Suppose there is a staging environment very strapped for resources as new development, data workloads and other applications grow. Ideally one would like to maintain production parity, even at the resource allocation level per each deployed item in the staging environment. For example, one of the 12 Factor App principles describes this, taking great pains to emphasize not just a shallow kind of parity with mocking or lightweight spoofed resources, but rather really maintaining parity by running the same resources in staging.
Obviously for projects that scale up a lot, you may be budget constrained and simply have no choice but to spoof some resources in staging, use "sample" data or microservice stubs with the same shape as what real dependencies will look like in production, and other sacrifices.
But one type of sacrifice that is difficult to approach is reducing the basic allocated resources, like CPU, RAM, disk access, networking resources, logging, etc., so that a deployment in the staging environment becomes quite a different entity if you are interested in testing behavior of the whole stack of components together.
There are various tools that can help you automatically reduce resource usage, such as auto-scaling in many cloud vendor environment and in kubernetes, which in effect can lead to "overcommitting" your staging environment if deployments are asking for the same kinds of resources as in production but being tuned to use less as a function of real load or other dynamic conditions.

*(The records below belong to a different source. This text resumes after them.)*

-- ==== Sys2Proof/Tests/Slice0.lean ====
section
/-! SUPPORT. Tests of the model against the spec's own vectors (95_test_vectors.md), and a witness for the hypotheses of
every obligation that has some. Expected values are the spec's. -/

open Sys2Proof Sys2Proof.Machine Sys2Proof.Claims

namespace Sys2Proof.Tests

-- One theorem at a time: many kernel evaluations pending at once need more threads than the check's limit allows.
set_option Elab.async false

/-! ### What a test looks at -/

/-- The state handed on, if one is. -/
def nextOf : Host.Outcome State Fault Refusal → Option State
  | .next s => some s
  | _ => none

/-- One reading `f` of the state handed on. -/
def after {α : Type} (f : State → α) (o : Host.Outcome State Fault Refusal) : Option α := (nextOf o).map f

theorem next_of_after {α : Type} {f : State → α} {o : Host.Outcome State Fault Refusal} {a : α}
    (h : after f o = some a) : ∃ t, o = .next t ∧ f t = a := by
  cases o with
  | next t => exact ⟨t, rfl, by simpa [after, nextOf] using h⟩
  | fault f => simp [after, nextOf] at h
  | refused r => simp [after, nextOf] at h

/-- A run of micro-operations, or a building of trees, that hands on something. -/
theorem handed_on {ε α : Type} : {r : Except ε α} → r.toOption.isSome = true → ∃ a, r = .ok a
  | .ok a, _ => ⟨a, rfl⟩

/-- Two STEPs, one after the other: both end well where the second, run on what the first leaves, does. -/
theorem both_steps_end {step1 : Except Stop State} {step2 : State → Except Stop State}
    (h : ((step1.toOption.map step2).bind Except.toOption).isSome = true) :
    ∃ s t, step1 = .ok s ∧ step2 s = .ok t := by
  rcases step1 with stop | s
  · simp [Except.toOption] at h
  · obtain ⟨t, ht⟩ := handed_on (r := step2 s) h
    exact ⟨s, t, rfl, ht⟩

/-- The response: `RSTAT` and `RVAL`. -/
def response (s : State) : Word × Word := (s.rstat, s.rval)

/-- `OUT` and `BITPOS`. -/
def output (s : State) : List Byte × Nat := (s.ser.out, s.ser.bitpos)

/-- The bits not yet in `OUT` and what came before them: `ACC`, `NB`, `OUT`. -/
def pending (z : Serializer) : Nat × Nat × List Byte := (z.acc.toNat, z.nb.toNat, z.out)

/-! ### States -/

/-- After `RESET; FEED bytes`: the range is supplied, not yet consumed. -/
def fed (c : Params) (bytes : List Byte) : State :=
  { State.reset with
    params := c, ibuf := (List.range bytes.length).foldl (fun m i => m.write i (bytes.getD i 0)) []
    ibufSize := .ofNat 32 bytes.length, argLen := .ofNat 32 bytes.length, inLen := .ofNat 32 bytes.length }

/-- The bytes consumed, nothing matched yet, under a STEP with FINISH. -/
def consumed (c : Params) (bytes : List Byte) : State :=
  { State.reset with params := c, flags := 2, window := bytes, cksum := bytes.foldl Config.ckFold Config.ckInit }

/-- The run is over. -/
def doneState : State := { State.reset with phase := .done }

/-- `F_BOUNDS` has been taken. -/
def faultState : State :=
  { State.reset with phase := .fault, fcode := .bounds, finfo := 8, rerr := true, rval := 2 }

/-- One literal queued: the byte 0x61 has been matched. -/
def queued : State :=
  { consumed Params.default [0x61] with
    flags := 0, p := 1, q := [{ a := 0x61, d := 0 }]
    lfreq := talliedLit [{ a := 0x61, d := 0 }], dfreq := talliedDist [{ a := 0x61, d := 0 }] }

/-- `queued`, in the emission of its block. -/
def emittingQueued : State := queued.enterEmission

/-- In the emission of an empty block (95_test_vectors.md K1). -/
def emittingEmpty : State := State.reset.enterEmission

/-- The tokens of a whole input, as queue entries `(a, d)` (40_match_finder.md R122 to R126). -/
def tokensOf (c : Params) (bytes : List Byte) : Option (List (Nat × Nat)) :=
  match quiesce (consumed c bytes).stepFuel (consumed c bytes) with
  | .ok s => some (s.q.map fun e => (e.a.toNat, e.d.toNat))
  | .error _ => none

/-! ### Well-formedness: each check refuses an ill-formed term -/

theorem test_wf_reserved_is_no_command : (Instr.reservedCmd 0x00000003).wf = false := by decide
theorem test_wf_len284_extra : (Instr.len284 31).wf = false := by decide
theorem test_wf_static8_low : (Instr.staticLl0To143 0x2F).wf = false := by decide
theorem test_wf_static8_high : (Instr.staticLl0To143 0xC0).wf = false := by decide
theorem test_wf_static9_low : (Instr.staticLl144To255 0x8F).wf = false := by decide
theorem test_wf_static7_high : (Instr.staticLl256To279 24).wf = false := by decide
theorem test_wf_static280_padding : (Instr.staticLl280To287 6).wf = false := by decide
theorem test_wf_static_dist_padding : (Instr.staticDist 30).wf = false := by decide

/-! ### Decoding, word by word from the opcode table -/

/-- Every listed word of the format decodes to the instruction beside it, which encodes to that word. -/
def readsAs (fmt : Format) (rows : List (Word × Instr)) : Bool :=
  rows.all fun r =>
    (match decode fmt r.1 with | .ok i => decide (i = r.2) | .error _ => false) && decide (encode r.2 = (fmt, r.1))

/-- Every listed word of the format is rejected for the reason beside it. -/
def rejectsAs (fmt : Format) (rows : List (Word × DecodeError)) : Bool :=
  rows.all fun r => match decode fmt r.1 with | .ok _ => false | .error e => decide (e = r.2)

/-- The eight command words of 30_encoding.md R83 and the reserved ones of 95_test_vectors.md F14 to F17. -/
theorem test_decode_cmdw : readsAs .cmdw
   [(0x00000000, .reset), (0x00000001, .setInput), (0x00000002, .needsInput), (0x00000003, .step 0b00),
    (0x00000013, .step 0b01), (0x00000023, .step 0b10), (0x00000033, .step 0b11), (0x00000004, .getChecksum),
    (0x00000005, .reservedCmd 0x05), (0x0000000F, .reservedCmd 0x0F), (0x00000043, .reservedCmd 0x43),
    (0x00000011, .reservedCmd 0x11), (0x00000010, .reservedCmd 0x10),
    (0x80000000, .reservedCmd 0x80000000)] = true := by decide +kernel

/-- Every header value of format `BHDR` (30_encoding.md R85). -/
theorem test_decode_bhdr : readsAs .bhdr
    [(0b000, .blockStored), (0b001, .blockStoredFinal), (0b010, .blockStatic), (0b011, .blockStaticFinal),
    (0b100, .blockDynamic), (0b101, .blockDynamicFinal), (0b110, .blockReserved 0),
    (0b111, .blockReserved 1)] = true := by decide +kernel

/-- The length rows of format `LLSYM`, each symbol number as the table writes it and an extra value above it
(30_encoding.md R86). -/
theorem test_decode_len_rows_1 : readsAs .llsym
    [(0b100000001, .len257), (0b100000010, .len258), (0b100000011, .len259), (0b100000100, .len260),
    (0b100000101, .len261), (0b100000110, .len262), (0b100000111, .len263), (0b100001000, .len264),
    (0b1_100001001, .len265 0b1), (0b1_100001010, .len266 0b1), (0b1_100001011, .len267 0b1),
    (0b1_100001100, .len268 0b1), (0b10_100001101, .len269 0b10), (0b10_100001110, .len270 0b10),
    (0b10_100001111, .len271 0b10), (0b10_100010000, .len272 0b10)] = true := by decide +kernel

/-- The next of these rows. -/
theorem test_decode_len_rows_2 : readsAs .llsym
    [(0b110_100010001, .len273 0b110), (0b110_100010010, .len274 0b110), (0b110_100010011, .len275 0b110),
    (0b110_100010100, .len276 0b110), (0b1010_100010101, .len277 0b1010), (0b1010_100010110, .len278 0b1010),
    (0b1010_100010111, .len279 0b1010), (0b1010_100011000, .len280 0b1010), (0b10010_100011001, .len281 0b10010),
    (0b10010_100011010, .len282 0b10010), (0b10010_100011011, .len283 0b10010), (0b10010_100011100, .len284 0b10010),
    (0b100011101, .len285)] = true := by decide +kernel

/-- The literals, the end of block and the reserved symbols of format `LLSYM` (30_encoding.md R90, R91). -/
theorem test_decode_other_llsym : readsAs .llsym
    [(0b000000000, .lit 0x00), (0b001000001, .lit 0x41), (0b011111111, .lit 0xFF), (0b100000000, .eob),
    (0b100011110, .llReserved 0), (0b100011111, .llReserved 1)] = true := by decide +kernel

My question is: what is the state of best practices or understanding about this practice of overcommitting resources in staging. How often does this type of requirement become a necessity from budget and what are the major principles to think about when designing a solution in that case? What about the flip side of the issue: that "the cost of doing business" for a particular deployed entity should have the cost of significant production parity in staging impounded in as a basic need?